TASK REQUIREMENTS:
Report, as a single figure, how many lines in the records below include "adds".

☆ ☆ ☆ ☆ ☆

-- ==== Sys2Proof/Laws/PerInstr.lean ====
section
/-!
SUPPORT. The family of LAWS.json, one lemma per constructor of `Instr`: the encoded word of an instruction matches the
instruction's own row of the opcode map (spec/30_encoding.md R96), whatever its operands and the PC.
-/

namespace Sys2Proof.Laws

/-- The word encoded for `i` is one that `i`'s row of the opcode map accepts. -/
def EncodeMatchesRow.Statement (i : Instr) : Prop := ∀ pc : Word, i.op.accepts (encode pc i) = true

theorem EncodeMatchesRow.add (rd rn rm : Reg) : EncodeMatchesRow.Statement (.add rd rn rm) :=
  fun _ => (accepts_iff _ _).mpr (encodeR_masked ..)

theorem EncodeMatchesRow.adds (rd rn rm : Reg) : EncodeMatchesRow.Statement (.adds rd rn rm) :=
  fun _ => (accepts_iff _ _).mpr (encodeR_masked ..)

theorem EncodeMatchesRow.sub (rd rn rm : Reg) : EncodeMatchesRow.Statement (.sub rd rn rm) :=
  fun _ => (accepts_iff _ _).mpr (encodeR_masked ..)

theorem EncodeMatchesRow.subs (rd rn rm : Reg) : EncodeMatchesRow.Statement (.subs rd rn rm) :=
  fun _ => (accepts_iff _ _).mpr (encodeR_masked ..)

theorem EncodeMatchesRow.and (rd rn rm : Reg) : EncodeMatchesRow.Statement (.and rd rn rm) :=
  fun _ => (accepts_iff _ _).mpr (encodeR_masked ..)

theorem EncodeMatchesRow.ands (rd rn rm : Reg) : EncodeMatchesRow.Statement (.ands rd rn rm) :=
  fun _ => (accepts_iff _ _).mpr (encodeR_masked ..)

theorem EncodeMatchesRow.orr (rd rn rm : Reg) : EncodeMatchesRow.Statement (.orr rd rn rm) :=
  fun _ => (accepts_iff _ _).mpr (encodeR_masked ..)

theorem EncodeMatchesRow.eor (rd rn rm : Reg) : EncodeMatchesRow.Statement (.eor rd rn rm) :=
  fun _ => (accepts_iff _ _).mpr (encodeR_masked ..)

theorem EncodeMatchesRow.lsl (rd rn : Reg) (sh : BitVec 6) : EncodeMatchesRow.Statement (.lsl rd rn sh) :=
  fun _ => (accepts_iff _ _).mpr (encodeShift_masked ..)

theorem EncodeMatchesRow.lsr (rd rn : Reg) (sh : BitVec 6) : EncodeMatchesRow.Statement (.lsr rd rn sh) :=
  fun _ => (accepts_iff _ _).mpr (encodeShift_masked ..)

theorem EncodeMatchesRow.addi (rd rn : Reg) (imm : Word) : EncodeMatchesRow.Statement (.addi rd rn imm) :=
  fun _ => (accepts_iff _ _).mpr (encodeI_masked ..)

theorem EncodeMatchesRow.addis (rd rn : Reg) (imm : Word) : EncodeMatchesRow.Statement (.addis rd rn imm) :=
  fun _ => (accepts_iff _ _).mpr (encodeI_masked ..)

theorem EncodeMatchesRow.subi (rd rn : Reg) (imm : Word) : EncodeMatchesRow.Statement (.subi rd rn imm) :=
  fun _ => (accepts_iff _ _).mpr (encodeI_masked ..)

theorem EncodeMatchesRow.subis (rd rn : Reg) (imm : Word) : EncodeMatchesRow.Statement (.subis rd rn imm) :=
  fun _ => (accepts_iff _ _).mpr (encodeI_masked ..)

theorem EncodeMatchesRow.andi (rd rn : Reg) (imm : Word) : EncodeMatchesRow.Statement (.andi rd rn imm) :=
  fun _ => (accepts_iff _ _).mpr (encodeI_masked ..)

theorem EncodeMatchesRow.andis (rd rn : Reg) (imm : Word) : EncodeMatchesRow.Statement (.andis rd rn imm) :=
  fun _ => (accepts_iff _ _).mpr (encodeI_masked ..)

theorem EncodeMatchesRow.orri (rd rn : Reg) (imm : Word) : EncodeMatchesRow.Statement (.orri rd rn imm) :=
  fun _ => (accepts_iff _ _).mpr (encodeI_masked ..)

theorem EncodeMatchesRow.eori (rd rn : Reg) (imm : Word) : EncodeMatchesRow.Statement (.eori rd rn imm) :=
  fun _ => (accepts_iff _ _).mpr (encodeI_masked ..)

theorem EncodeMatchesRow.b (target : Word) : EncodeMatchesRow.Statement (.b target) :=
  fun _ => (accepts_iff _ _).mpr (encodeB_masked ..)

theorem EncodeMatchesRow.bEq (target : Word) : EncodeMatchesRow.Statement (.bEq target) :=
  fun _ => (accepts_iff _ _).mpr (encodeCond_masked ..)

theorem EncodeMatchesRow.bNe (target : Word) : EncodeMatchesRow.Statement (.bNe target) :=
  fun _ => (accepts_iff _ _).mpr (encodeCond_masked ..)

theorem EncodeMatchesRow.bLt (target : Word) : EncodeMatchesRow.Statement (.bLt target) :=
  fun _ => (accepts_iff _ _).mpr (encodeCond_masked ..)

theorem EncodeMatchesRow.bLe (target : Word) : EncodeMatchesRow.Statement (.bLe target) :=
  fun _ => (accepts_iff _ _).mpr (encodeCond_masked ..)

theorem EncodeMatchesRow.bGt (target : Word) : EncodeMatchesRow.Statement (.bGt target) :=
  fun _ => (accepts_iff _ _).mpr (encodeCond_masked ..)

theorem EncodeMatchesRow.bGe (target : Word) : EncodeMatchesRow.Statement (.bGe target) :=
  fun _ => (accepts_iff _ _).mpr (encodeCond_masked ..)

theorem EncodeMatchesRow.bMi (target : Word) : EncodeMatchesRow.Statement (.bMi target) :=
  fun _ => (accepts_iff _ _).mpr (encodeCond_masked ..)

theorem EncodeMatchesRow.bPl (target : Word) : EncodeMatchesRow.Statement (.bPl target) :=
  fun _ => (accepts_iff _ _).mpr (encodeCond_masked ..)

theorem EncodeMatchesRow.bVs (target : Word) : EncodeMatchesRow.Statement (.bVs target) :=
  fun _ => (accepts_iff _ _).mpr (encodeCond_masked ..)

theorem EncodeMatchesRow.bVc (target : Word) : EncodeMatchesRow.Statement (.bVc target) :=
  fun _ => (accepts_iff _ _).mpr (encodeCond_masked ..)

theorem EncodeMatchesRow.cbnz (rt : Reg) (target : Word) : EncodeMatchesRow.Statement (.cbnz rt target) :=
  fun _ => (accepts_iff _ _).mpr (encodeCB_masked ..)

theorem EncodeMatchesRow.ldur (rt rn : Reg) (imm : Word) : EncodeMatchesRow.Statement (.ldur rt rn imm) :=
  fun _ => (accepts_iff _ _).mpr (encodeD_masked ..)

theorem EncodeMatchesRow.stur (rt rn : Reg) (imm : Word) : EncodeMatchesRow.Statement (.stur rt rn imm) :=
  fun _ => (accepts_iff _ _).mpr (encodeD_masked ..)

theorem EncodeMatchesRow.ldurb (rt rn : Reg) (imm : Word) : EncodeMatchesRow.Statement (.ldurb rt rn imm) :=
  fun _ => (accepts_iff _ _).mpr (encodeD_masked ..)

theorem EncodeMatchesRow.sturb (rt rn : Reg) (imm : Word) : EncodeMatchesRow.Statement (.sturb rt rn imm) :=
  fun _ => (accepts_iff _ _).mpr (encodeD_masked ..)

theorem EncodeMatchesRow.ldurh (rt rn : Reg) (imm : Word) : EncodeMatchesRow.Statement (.ldurh rt rn imm) :=
  fun _ => (accepts_iff _ _).mpr (encodeD_masked ..)

theorem EncodeMatchesRow.sturh (rt rn : Reg) (imm : Word) : EncodeMatchesRow.Statement (.sturh rt rn imm) :=
  fun _ => (accepts_iff _ _).mpr (encodeD_masked ..)

theorem EncodeMatchesRow.ldursw (rt rn : Reg) (imm : Word) : EncodeMatchesRow.Statement (.ldursw rt rn imm) :=
  fun _ => (accepts_iff _ _).mpr (encodeD_masked ..)

theorem EncodeMatchesRow.sturw (rt rn : Reg) (imm : Word) : EncodeMatchesRow.Statement (.sturw rt rn imm) :=
  fun _ => (accepts_iff _ _).mpr (encodeD_masked ..)

/-- The family's statement for every instruction. -/
theorem encode_matches_row (i : Instr) : EncodeMatchesRow.Statement i := by
  cases i with
  | add rd rn rm => exact EncodeMatchesRow.add rd rn rm
  | adds rd rn rm => exact EncodeMatchesRow.adds rd rn rm
  | sub rd rn rm => exact EncodeMatchesRow.sub rd rn rm
  | subs rd rn rm => exact EncodeMatchesRow.subs rd rn rm
  | and rd rn rm => exact EncodeMatchesRow.and rd rn rm
  | ands rd rn rm => exact EncodeMatchesRow.ands rd rn rm
  | orr rd rn rm => exact EncodeMatchesRow.orr rd rn rm
  | eor rd rn rm => exact EncodeMatchesRow.eor rd rn rm
  | lsl rd rn sh => exact EncodeMatchesRow.lsl rd rn sh
  | lsr rd rn sh => exact EncodeMatchesRow.lsr rd rn sh
  | addi rd rn imm => exact EncodeMatchesRow.addi rd rn imm
  | addis rd rn imm => exact EncodeMatchesRow.addis rd rn imm
  | subi rd rn imm => exact EncodeMatchesRow.subi rd rn imm
  | subis rd rn imm => exact EncodeMatchesRow.subis rd rn imm
  | andi rd rn imm => exact EncodeMatchesRow.andi rd rn imm
  | andis rd rn imm => exact EncodeMatchesRow.andis rd rn imm
  | orri rd rn imm => exact EncodeMatchesRow.orri rd rn imm
  | eori rd rn imm => exact EncodeMatchesRow.eori rd rn imm
  | b target => exact EncodeMatchesRow.b target
  | bEq target => exact EncodeMatchesRow.bEq target
  | bNe target => exact EncodeMatchesRow.bNe target
  | bLt target => exact EncodeMatchesRow.bLt target
  | bLe target => exact EncodeMatchesRow.bLe target
  | bGt target => exact EncodeMatchesRow.bGt target
  | bGe target => exact EncodeMatchesRow.bGe target
  | bMi target => exact EncodeMatchesRow.bMi target
  | bPl target => exact EncodeMatchesRow.bPl target
  | bVs target => exact EncodeMatchesRow.bVs target
  | bVc target => exact EncodeMatchesRow.bVc target
  | cbnz rt target => exact EncodeMatchesRow.cbnz rt target
  | ldur rt rn imm => exact EncodeMatchesRow.ldur rt rn imm
  | stur rt rn imm => exact EncodeMatchesRow.stur rt rn imm
  | ldurb rt rn imm => exact EncodeMatchesRow.ldurb rt rn imm
  | sturb rt rn imm => exact EncodeMatchesRow.sturb rt rn imm
  | ldurh rt rn imm => exact EncodeMatchesRow.ldurh rt rn imm
  | sturh rt rn imm => exact EncodeMatchesRow.sturh rt rn imm
  | ldursw rt rn imm => exact EncodeMatchesRow.ldursw rt rn imm
  | sturw rt rn imm => exact EncodeMatchesRow.sturw rt rn imm

end Sys2Proof.Laws
end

☆ ☆ ☆ ☆ ☆

OUTPUT FOR THIS TASK:
2